Appendix M More Evaluation for Real-Time Detection

We followed the real-time seizure detection framework described by Lee etal. (2022), using a 4-second clip length for seizure detection with a 3-second overlap between consecutive clips. We measured both the inference time and latency, the latter being the delay between the actual onset of a seizure and the model’s detection. Low latency is crucial to avoid late detection of seizure events. As shown in Table13, Rest achieves the lowest latency alongside the Transformer model, while also maintaining significantly lower inference times compared to all other baselines.

ModelAUCROCLatency (s)Inference (ms)
LSTM75.50.313.254
GRU76.10.42.12
RestNet-LSTM79.10.36.78
RestNet-Dilation-LSTM80.20.346.78
CNN-LSTM81.30.265.624
DCRNN79.70.259.67
Transformer830.22.5
Rest(DS)75.30.230.615
Rest(RS)79.40.20.71
Rest(RM)82.40.251.29

Appendix N Rest W/O Binary Random Mask during Inference

We evaluated Rest performance with and without masking over the inference in which similar to Srivastava etal. (2014) strategy the mask was removed and the incremental state update was scaled using the success probability of the binary mask (p𝑝pitalic_p).
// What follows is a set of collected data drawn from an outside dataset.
/-- A standard request's status stage has succeeded (Table 5.9, Table 5.10, R206, R390). -/
def applyStd (x : Xfer) (s : State) : State :=
  let idx := leAt x.setup 4 2
  let start := fun (p : Ctx → Bool) (s : State) =>
    updCtxs (fun _ c => c.used && c.trunk == x.trunk && c.addr == x.addr && p c) Ctx.start s
  if isStd x.setup 3 then start (fun _ => true) s
  else if isStd x.setup 5 then
    let s := match s.entryOf x.trunk x.addr with
      | some (j, e) => s.setEntry j { e with config := x.dataIn, configValid := true }
      | none => s
    start (fun c => decide (1 ≤ c.ep)) s
  else if isStd x.setup 7 then reopenPort x.trunk x.addr idx (start (fun c => c.ep == idx) s)
  else if isStd x.setup 8 then
    updCtxs (fun _ c => c.used && c.trunk == x.trunk && c.addr == x.addr && c.ep == idx) (fun c => { c with halted := true }) s
  else if isStd x.setup 9 then
    let v := leAt x.setup 2 2
    match s.entryOf x.trunk x.addr with
    | none => s
    | some (j, e) =>
      let s := s.setEntry j { e with wake := v == 1 }
      match x.origin with
      | .ring _ _ _ => if e.port = 0 then s
          else hubRequest x.trunk e.hub (.wakeMask x.trunk e.hub e.port) 0x08 e.port v s
      | _ => s
  else s

/-- The status stage of a control transfer has succeeded (R169, Table 0.5). -/
def controlDone (i : Nat) (s : State) : State :=
  match s.xfer i with
  | none => s
  | some x =>
    let s := match s.entryOf x.trunk x.addr with
      | some (j, e) => s.setEntry j { e with acted := true }
      | none => s
    let short := setupIn x.setup && decide (x.dataIn.length < x.length)
    lineDone i (if short then stShort else stOk) (applyStd x s)

/-- IN data are written into cells and enter a transfer's queue as an item (R371, R376). -/
def commitIn (i : Nat) (b : List Byte) (te : Bool) (s : State) : State :=
  match s.xfer i with
  | none => s
  | some x =>
    let (cells, s) := takeCells x.crew x.tagOf (cellsFor b.length) s
    let it : Item := { data := b, te := te, cells := cells, len := b.length }
    match x.origin with
    | .port k p => commitItem k p it (s.setXfer i { x with credits := x.credits - cells.length })
    | .ring _ _ _ => commitTo i it (s.setXfer i { x with got := x.got + b.length, credits := x.credits - cells.length })
    | .ctl _ => s

/-- The cells that a discarded IN packet had been written into, as far as there was credit, are released and zeroed (R376,
R384). -/
def wasteCells (t : Txn) (b : List Byte) (s : State) : State :=
  match t.xfer.bind s.xfer with
  | some x =>
    if s.toCells t then
      let (cells, s) := takeCells x.crew x.tagOf (min x.credits (cellsFor b.length)) s
      releaseCells cells s
    else s
  | none => s

/-- The first items of a transfer that are acknowledged leave it. -/
def dropAcked : List Item → List Item
  | [] => []
  | it :: t => if it.acked then dropAcked t else it :: t

/-- Acknowledge the items of a bulk OUT transfer that meet a test on their place (R165, R374). -/
def ackItems (i : Nat) (p : Nat → Bool) (s : State) : State :=
  match s.xfer i with
  | none => s
  | some x =>
    let hit := fun (j : Nat) (it : Item) => !it.acked && p j
    let gone := (x.items.zipIdx.filter (fun e => hit e.2 e.1)).flatMap (fun e => e.1.cells)
    let bytes := ((x.items.zipIdx.filter (fun e => hit e.2 e.1)).map (fun e => e.1.len)).sum
    let items := x.items.zipIdx.map (fun e => if hit e.2 e.1 then { e.1 with acked := true, cells := [] } else e.1)
    let rest := dropAcked items
    let s := releaseItems i gone rest (s.setXfer i { x with bytes := x.bytes + bytes })
    match x.ctx with
    | some c => s.updCtx c (fun c => { c with outOld := (c.outOld + (items.length - rest.length)) % 16, rsNext := false })
    | none => s

/-- The items of a bulk OUT transfer that a burst carried, by their sequence numbers. -/
def inBurst (outOld : Nat) (t : Txn) (p : Item × Nat) : Bool :=
  match t.kind with
  | .dataB ps => decide (p.2 < 8) && (ps.map (·.1)).contains ((outOld + p.2) % 16)
  | _ => false
/-- Change the items that a burst carried. -/
def mapBurst (outOld : Nat) (t : Txn) (f : Item → Item) (items : List Item) : List Item :=
  items.zipIdx.map (fun p => if inBurst outOld t p then f p.1 else p.1)
/-- `BURST_ACK` (R165): its burst is a good exchange, so what it did not acknowledge goes again as a new transaction. -/
def burstAcked (n i : Nat) (t : Txn) (sq map : Nat) (s : State) : State :=
  match s.xfer i with
  | none => s
  | some x =>
    let old := ((x.ctx.map s.ctx).getD {}).outOld
    let d := (sq + 16 - old) % 16
    if 8 < d then
      let s := match x.ctx with | some c => s.updCtx c (fun c => { c with rsNext := true }) | none => s
      lineDone i stToggleResync (resync n t s)
    else
      let s := s.setXfer i { x with items := mapBurst old t (fun it => { it with tries := 0 }) x.items }
      let s := progress i (ackItems i (fun j => decide (j < d) || (decide (d < j) && (map / 2 ^ (j - d)) % 2 == 1)) s)
      match s.xfer i with
      | some y => if y.items.isEmpty && y.got == y.length && y.partialItem.isEmpty && !y.ptrs.broken then lineDone i stOk s
          else s
      | none => s

/-- A control packet is acknowledged (R163, R169). -/
def controlAcked (i : Nat) (t : Txn) (s : State) : State :=
  match s.xfer i with
  | none => s
  | some x => match x.stage with
    | .setup => (progress i s).updXfer i (fun y =>
        { y with e := true, t := true, stage := if 0 < x.length then .data else .status })
    | .data =>
      let b := match t.kind with | .dataP _ b => b | _ => []
      let gone := (x.items.take 1).flatMap (·.cells)
      let s := if x.fromRing then releaseItems i gone (x.items.drop 1) s else s
      (progress i s).updXfer i (fun y =>
        { y with t := !y.t, bytes := y.bytes + b.length, dataIn := y.dataIn ++ b,
                 stage := if x.length ≤ y.bytes + b.length then .status else .data })
    | .status => controlDone i s

/-- A control data or status packet arrives (R162, R169): one out of step is discarded and ends the transfer, without rs
on endpoint 0 (DESIGN CHOICE, log 74). -/
def controlData (n i : Nat) (t : Txn) (tg : Bool) (b : List Byte) (s : State) : State :=
  match s.xfer i with
  | none => s
  | some x =>
    let want := if x.stage = .status then true else x.e
    if tg ≠ want then lineDone i stToggleResync (resync n t (wasteCells t b s))
    else if x.stage = .status then controlDone i s
    else
      let take := b.take (x.length - x.dataIn.length)
      let s := progress i (if x.fromRing then commitIn i take false s else s)
      s.updXfer i (fun y =>
        { y with e := !y.e, dataIn := y.dataIn ++ take,
                 stage := if b.length < s.xferMax x ∨ x.length ≤ y.dataIn.length + take.length then .status else .data })

/-- A ONE_OUT is acknowledged (R163, R309). -/
def oneAcked (i : Nat) (s : State) : State :=
  match s.xfer i with
  | none => s
  | some x =>
    let s := match x.ctx with | some c => s.updCtx c (fun c => { c with t := !c.t, rsNext := false }) | none => s
    let s := releaseItems i (x.items.flatMap (·.cells)) [] (s.updXfer i (fun y => { y with bytes := x.length }))
    if (s.xfer i).any (·.ptrs.broken) then s else lineDone i stOk s

/-- A transfer's endpoint answers NAK (R160, R316). -/
def nakXfer (i : Nat) (s : State) : State :=
  match s.xfer i with
  | none => s
  | some x =>
    let fresh := x.nakFrame ≠ some s.frame ∧ x.progFrame ≠ some s.frame
    let s := s.setXfer i { x with nakFrame := some s.frame, naks := if fresh then x.naks + 1 else x.naks, attempts := 0 }
    match x.ctx with
    | some c => s.updCtx c (fun c => { c with nakFrame := some s.frame })
    | none => s
/-- A transfer's endpoint answers STALL (R189, R390): EP0 only refuses the request. -/
def stallXfer (i : Nat) (s : State) : State :=
  match s.xfer i with
  | none => s
  | some x =>
    let s := match x.ctx with
      | some c => if x.op = .control then s else s.updCtx c (fun c => { c with halted := true })
      | none => s
    match x.origin with
    | .port k p => s.updRxp k p (fun y => if y.state = .open then { y with state := .stalled } else y)
    | _ => lineDone i stStall s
ModelW/ Inference MaskW/O Inference Mask
Rest (RS)81.881.5
Rest (RM)83.682.9
Efficient and Accelerated EEG Seizure Analysis through Residual State Updates (2024)

References

Top Articles
Latest Posts
Article information

Author: Greg Kuvalis

Last Updated:

Views: 5734

Rating: 4.4 / 5 (55 voted)

Reviews: 86% of readers found this page helpful

Author information

Name: Greg Kuvalis

Birthday: 1996-12-20

Address: 53157 Trantow Inlet, Townemouth, FL 92564-0267

Phone: +68218650356656

Job: IT Representative

Hobby: Knitting, Amateur radio, Skiing, Running, Mountain biking, Slacklining, Electronics

Introduction: My name is Greg Kuvalis, I am a witty, spotless, beautiful, charming, delightful, thankful, beautiful person who loves writing and wants to share my knowledge and understanding with you.